Before The Poison
- Label : Naïve
- Format : Album / CD
- Date de sortie : 28/09/2004
Marianne Faithfull aurait dû prendre l'habitude d'accompagner chacun de ses nouveaux albums d'un carton d'invitation, car on a vraiment l'impression qu'à chaque fois, elle nous refait le même coup et qu'elle organise une grande bouffe où serait attablé le gratin pop-rock mondial ! Deux ans après l'étonnant et audacieux Kissing Time (où s'étaient croisés pêle-mêle, Damon Albarn, Beck, Billy Corgan ou encore Jarvis Cocker), Before The Poison remet le couvert avec cette fois, beaucoup de classe et de préciosité.

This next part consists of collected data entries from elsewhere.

-- ==== Sys2Proof/Tests/Slice0.lean ====
section
/-! SUPPORT. Tests. Words of the spec and words written out from its layouts decode; ill-formed terms are refused; examples of the
spec hold; the hypotheses of every statement are met by a state. -/

namespace Sys2Proof.Tests

open Sys2Proof Sys2Proof.Machine Sys2Proof.Rules

/-- The scalar operations (R34, R37, R60, R192 to R198). -/
theorem test_decode_scalar : ∀ p ∈ ([
    (1, 0x000040FC05000000, .movI64 ⟨1, ⟨false, false, 0, 0⟩, .reg 63, .reg 20, .reg 0, 0⟩),
    (2, 0xC08080FA805C0400, .addI64 ⟨2, ⟨true, true, 0, 1⟩, .reg 62, .imm 513, .loop 1, 0⟩),
    (1, 0x4100C0F540005800, .subI64 ⟨1, ⟨false, true, 0, 2⟩, .reg 61, .slatch 0, .reg 22, 0⟩),
    (2, 0x000100F1C0E80C00, .and ⟨2, ⟨false, false, 0, 0⟩, .reg 60, .loop 3, .imm 515, 0⟩),
    (1, 0x420140EC06140000, .or ⟨1, ⟨false, true, 0, 4⟩, .reg 59, .reg 24, .slatch 0, 0⟩),
    (2, 0xC28180EA815C1400, .xor ⟨2, ⟨true, true, 0, 5⟩, .reg 58, .imm 517, .loop 5, 0⟩),
    (1, 0x0001C0E540006800, .shl ⟨1, ⟨false, false, 0, 0⟩, .reg 57, .slatch 0, .reg 26, 0⟩),
    (2, 0xC38200E1C0681C00, .shr ⟨2, ⟨true, true, 0, 7⟩, .reg 56, .loop 1, .imm 519, 0⟩),
    (1, 0x440240DC07140000, .sar ⟨1, ⟨false, true, 0, 8⟩, .reg 55, .reg 28, .slatch 0, 0⟩),
    (2, 0x000280DA825C0C01, .minI64 ⟨2, ⟨false, false, 0, 0⟩, .reg 54, .imm 521, .loop 3, 1⟩),
    (1, 0x4502C0D540007801, .maxI64 ⟨1, ⟨false, true, 0, 10⟩, .reg 53, .slatch 0, .reg 30, 1⟩),
    (2, 0xC58300D1C1682C00, .mulI64 ⟨2, ⟨true, true, 0, 11⟩, .reg 52, .loop 5, .imm 523, 0⟩),
    (1, 0x000340CC08140001, .mulhI64 ⟨1, ⟨false, false, 0, 0⟩, .reg 51, .reg 32, .slatch 0, 1⟩),
    (2, 0xC684387E835C0400, .cmpeqI64 ⟨2, ⟨true, true, 0, 13⟩, .pred true 15, .imm 525, .loop 1, 0⟩),
    (1, 0x4704784540008800, .cmpneI64 ⟨1, ⟨false, true, 0, 14⟩, .pred true 1, .slatch 0, .reg 34, 0⟩),
    (2, 0x0004B849C0E83C01, .cmpltI64 ⟨2, ⟨false, false, 0, 0⟩, .pred true 2, .loop 3, .imm 527, 1⟩),
    (1, 0x4004F84C09140001, .cmpleI64 ⟨1, ⟨false, true, 0, 0⟩, .pred true 3, .reg 36, .slatch 0, 1⟩),
    (2, 0xC085385386387000, .qand ⟨2, ⟨true, true, 0, 1⟩, .pred true 4, .pred true 8, .pred true 12, 0⟩),
    (1, 0x0005785786787400, .qor ⟨1, ⟨false, false, 0, 0⟩, .pred true 5, .pred true 9, .pred true 13, 0⟩),
    (2, 0xC185B85B86B87800, .qxor ⟨2, ⟨true, true, 0, 3⟩, .pred true 6, .pred true 10, .pred true 14, 0⟩),
    (1, 0x4205F85F86C00000, .qnot ⟨1, ⟨false, true, 0, 4⟩, .pred true 7, .pred true 11, .reg 0, 0⟩),
    (2, 0x000600AA8560A415, .bfx ⟨2, ⟨false, false, 0, 0⟩, .reg 42, .imm 533, .imm 41, 21⟩),
    (1, 0x430640A54020A03F, .bfi ⟨1, ⟨false, true, 0, 6⟩, .reg 41, .slatch 0, .imm 40, 63⟩),
    (2, 0xC38680A1C1400000, .popc ⟨2, ⟨true, true, 0, 7⟩, .reg 40, .loop 5, .reg 0, 0⟩),
    (1, 0x0006C09C0B000000, .clz ⟨1, ⟨false, false, 0, 0⟩, .reg 39, .reg 44, .reg 0, 0⟩),
    (2, 0xC488009A865C0405, .ld ⟨2, ⟨true, true, 0, 9⟩, .reg 38, .imm 537, .loop 1, 5⟩),
    (1, 0x450840014000B803, .st ⟨1, ⟨false, true, 0, 10⟩, .reg 0, .slatch 0, .reg 46, 3⟩),
    (2, 0x000C009000000020, .mfsr ⟨2, ⟨false, false, 0, 0⟩, .reg 36, .reg 0, .reg 0, 32⟩),
    (1, 0x460C40000C000029, .mtsr ⟨1, ⟨false, true, 0, 12⟩, .reg 0, .reg 48, .reg 0, 41⟩),
    (2, 0xC68D008800000005, .wid ⟨2, ⟨true, true, 0, 13⟩, .reg 34, .reg 0, .reg 0, 5⟩)] : List (Nat × Nat × Instr)), decodeSlot p.1 p.2.1 = some p.2.2 := by decide
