/-! #### The writes that lead to a given state -/

/-- Writes of the first n bytes of memory, as they are in t. -/
def byteWrites (t : State) (n : Nat) : List HandlerAction :=
  (List.range n).map fun k => .write (BitVec.ofNat 16 k) (t.byteAt k)

/-- Settings of the first n entries of the handler table, as they are in t. -/
def entryWrites (t : State) (n : Nat) : List HandlerAction :=
  (List.range n).map fun k => .setEntry (BitVec.ofNat 8 k) (t.entry (BitVec.ofNat 8 k))

/-- Settings of the eight registers and of halt, as they are in t. -/
def registerWrites (t : State) : List HandlerAction :=
  Reg.all.map (fun r => .setReg r (t.getReg r)) ++ [.setHalt t.halt]

section Reach

variable (s t : State)

theorem State.afterActions_byteWrites_succ (n : Nat) :
    s.afterActions (byteWrites t (n + 1)) =
      HandlerAction.apply (s.afterActions (byteWrites t n)) (.write (BitVec.ofNat 16 n) (t.byteAt n)) := by
  rw [byteWrites, List.range_succ, List.map_append, State.afterActions_append]
  rfl

theorem State.afterActions_entryWrites_succ (n : Nat) :
    s.afterActions (entryWrites t (n + 1)) =
      (s.afterActions (entryWrites t n)).setEntry (BitVec.ofNat 8 n) (t.entry (BitVec.ofNat 8 n)) := by
  rw [entryWrites, List.range_succ, List.map_append, State.afterActions_append]
  rfl

theorem State.byteAt_afterActions_byteWrites {n : Nat} (hn : n ≤ s.cfg.memSize) (hw : n ≤ 65536)
    {k : Nat} (hk : k < n) : (s.afterActions (byteWrites t n)).byteAt k = t.byteAt k := by
  induction n with
  | zero => omega
  | succ n ih =>
    have haddr : (BitVec.ofNat 16 n).toNat = n := by rw [BitVec.toNat_ofNat]; omega
    rw [State.afterActions_byteWrites_succ, HandlerAction.apply_write_of_lt, haddr, State.byteAt_setByte]
    · split
      · next he => rw [he]
      · exact ih (by omega) (by omega) (by omega)
    · rw [haddr, State.afterActions_cfg]; omega

theorem State.entry_afterActions_entryWrites {n : Nat} {id : Byte} (hid : id.toNat < n) :
    (s.afterActions (entryWrites t n)).entry id = t.entry id := by
  induction n with
  | zero => omega
  | succ n ih =>
    rw [State.afterActions_entryWrites_succ, State.entry_setEntry]
    split
    · next he => rw [he]
    · next hne =>
      refine ih (Nat.lt_of_le_of_ne (Nat.le_of_lt_succ hid) fun he => hne ?_)
      rw [← he, BitVec.ofNat_toNat, BitVec.setWidth_eq]

theorem State.afterActions_entryWrites_mem (n : Nat) :
    (s.afterActions (entryWrites t n)).mem = s.mem := by
  induction n with
  | zero => rfl
  | succ n ih => rw [State.afterActions_entryWrites_succ, State.setEntry_mem, ih]

/-- Setting every register is setting the register file. -/
theorem State.afterActions_registerWrites :
    s.afterActions (registerWrites t) = { s with regs := t.regs, halt := t.halt } := by
  obtain ⟨⟨_, _, _, _, _, _, _, _⟩, _, _, _, _, _⟩ := t
  rfl

end Reach

/-! #### A state in canonical form is what is read of it -/

section Canonical

variable {s t : State}

theorem State.Inv.afterActions (h : s.Inv) (acts : List HandlerAction) : (s.afterActions acts).Inv :=
  (State.InvKept.inv (s.afterActions_kept acts) h).1

/-- In canonical form memory lists exactly the bytes that are not zero. -/
theorem State.get_mem_eq (h : Mem.wf s.mem) (k : Nat) :
    Sparse.get k s.mem = if s.byteAt k = unlistedByte then none else some (s.byteAt k) := by
  unfold State.byteAt
  cases hk : Sparse.get k s.mem with
  | none => rfl
  | some v => exact (if_neg (h.2 _ (Sparse.get_mem hk))).symm

theorem State.byteAt_of_le (h : Mem.within s.cfg.memSize s.mem) {k : Nat} (hk : s.cfg.memSize ≤ k) :
    s.byteAt k = unlistedByte := by
  unfold State.byteAt
  cases hg : Sparse.get k s.mem with
  | none => rfl
  | some v => exact absurd (h _ (Sparse.get_mem hg)) (Nat.not_lt.2 hk)

/-- In canonical form the handler table lists only ids of 8 bits. -/
theorem State.get_table_eq (h : Table.wf s.table) (k : Nat) :
    Sparse.get k s.table = if k < 256 then s.entry (BitVec.ofNat 8 k) else none := by
  split
  · next hk => rw [State.entry, BitVec.toNat_ofNat, Nat.mod_eq_of_lt hk]
  · next hk =>
    cases hg : Sparse.get k s.table with
    | none => rfl
    | some e => exact absurd (h.2 _ (Sparse.get_mem hg)) hk

/-- Two states that meet the invariant and read alike are the same. -/
theorem State.eq_of_reads (hs : s.Inv) (ht : t.Inv) (hregs : s.regs = t.regs)
    (hbytes : ∀ k, s.byteAt k = t.byteAt k) (hhalt : s.halt = t.halt)
    (hentries : ∀ id, s.entry id = t.entry id) (hcfg : s.cfg = t.cfg) (hdraws : s.draws = t.draws) :
    s = t := by
  obtain ⟨-, hsm, -, hst⟩ := hs
  obtain ⟨-, htm, -, htt⟩ := ht
  have hmem : s.mem = t.mem := Sparse.ext_get hsm.1 htm.1 fun k => by
    rw [State.get_mem_eq hsm, State.get_mem_eq htm, hbytes]
  have htable : s.table = t.table := Sparse.ext_get hst.1 htt.1 fun k => by
    rw [State.get_table_eq hst, State.get_table_eq htt, hentries]
  cases s
  cases t
  simp_all

end Canonical

/-- With every byte of memory written, the bytes that memory does not back are those of a canonical form too. -/
theorem State.Inv.byteAt_afterActions_byteWrites {s t : State} (hs : s.Inv) (ht : t.Inv)
    (hcfg : t.cfg = s.cfg) (k : Nat) :
    (s.afterActions (byteWrites t s.cfg.memSize)).byteAt k = t.byteAt k := by
  by_cases hk : k < s.cfg.memSize
  · exact s.byteAt_afterActions_byteWrites t le_rfl hs.1.1.2 hk
  · obtain ⟨-, -, hwithin, -⟩ := hs.afterActions (byteWrites t s.cfg.memSize)
    obtain ⟨-, -, htwithin, -⟩ := ht
    rw [State.byteAt_of_le hwithin (by rw [State.afterActions_cfg]; omega),
      State.byteAt_of_le htwithin (by rw [hcfg]; omega)]

/-- Settles O37: a handler can write every byte, every entry, every register and halt, and a state in canonical
form is no more than these. -/
theorem handlerWritesReachEveryState : Obligations.HandlerWritesReachEveryState := by
  intro s t hs ht hcfg hdraws
  refine ⟨byteWrites t s.cfg.memSize ++ (entryWrites t 256 ++ registerWrites t), ?_⟩
  have hbytes := hs.byteAt_afterActions_byteWrites ht hcfg
  refine State.eq_of_reads (hs.afterActions _) ht ?_ ?_ ?_ ?_
    ((s.afterActions_cfg _).trans hcfg.symm) ((s.afterActions_draws _).trans hdraws.symm)
  all_goals
    rw [State.afterActions_append, State.afterActions_append, State.afterActions_registerWrites]
  · intro k
    rw [← hbytes, State.byteAt, State.byteAt, State.afterActions_entryWrites_mem]
  · intro id
    have hid : id.toNat < 256 := id.isLt
    have hentry :=
      State.entry_afterActions_entryWrites (s.afterActions (byteWrites t s.cfg.memSize)) t hid
    simpa only [State.entry] using hentry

Aux côtés de la Diva, on retrouve PJ Harvey (décidemment très productive), Nick Cave, Rob Ellis, Jon Brion et à nouveau Damon Albarn, tous venus dérouler le tapis rouge sous ses pieds. Bien plus épuré et dépouillé que son prédescesseur, cet album oscille entre folk-rock et pop, laissant à la voix si particulière de Marianne Faithfull occuper toute la place qu'elle mérite.
Guitares légères, bien souvent acoustiques, fine pluie de notes de piano, soulignent avec douceur et brio un chant poignant et planant ("Crazy Love", "Before The Poison").
Débarrassée de ses oripeaux d'antan devenus inutiles, Dame Marianne se décide enfin à aller à l'essentiel, sans détour, sans s'égarer, même s'il faut pour cela accepter certaines réalités un peu dures, certaines vérités un peu impures ("There Is A Ghost"). Mélancolique sans jamais être tragique, Faithfull semble ici continuer de donner inéluctablement de grands coups de rame dans le grand fleuve de la vie, elle qui a à peu près tout vécu, tout connu (le pire comme le meilleur), qui a enterré la plupart de ceux de sa génération, rescapée (malgré elle) d'une époque d'où on ne sortait que très rarement vainqueur. De "Mystery Of Love" à "Last Song", on sent l'implacable et infinie solitude de celle qui a regardé les autres partir sans ne jamais pouvoir rien y faire, de celle restée là un peu par hasard, un peu par erreur.
L'atmosphère est ici volontairement plus intimiste qu'à l'accoutumée, offrant à l'ensemble une élégance et une pudeur qui forcent le respect. Sans jamais sombrer dans le pathos ou la facilité, Marianne Faithfull garde au contraire la tête haute, fière et tenace ("City Of Quartz", pamphlet contre les injustices du monde moderne dont elle signe les paroles), à l'image de cette pochette réalisée par Mondino où elle pose dans un chaleureux boudoir aux tons ocre-orangé, écartant ses bras comme une fée déploierait ses ailes pour protéger cette petite fille allongée sur ses genoux, tout en nous dévisageant d'un regard inquisiteur et perplexe.
'La plus grande groupie du monde' (ainsi l'appelle ce cher Elmo ! lol) nous offre (enfin) l'album que l'on n'attendait plus vraiment de sa part, passionné et touchant, sincère et aventureux. Certes, elle pourra remercier ses 'nouveaux amis' qui lui ont taillé ici du sur-mesure ; il n'en demeure pas moins que Before The Poison envenime son auditeur d'une grâce ténébreuse, d'une tendre et douloureuse pudeur.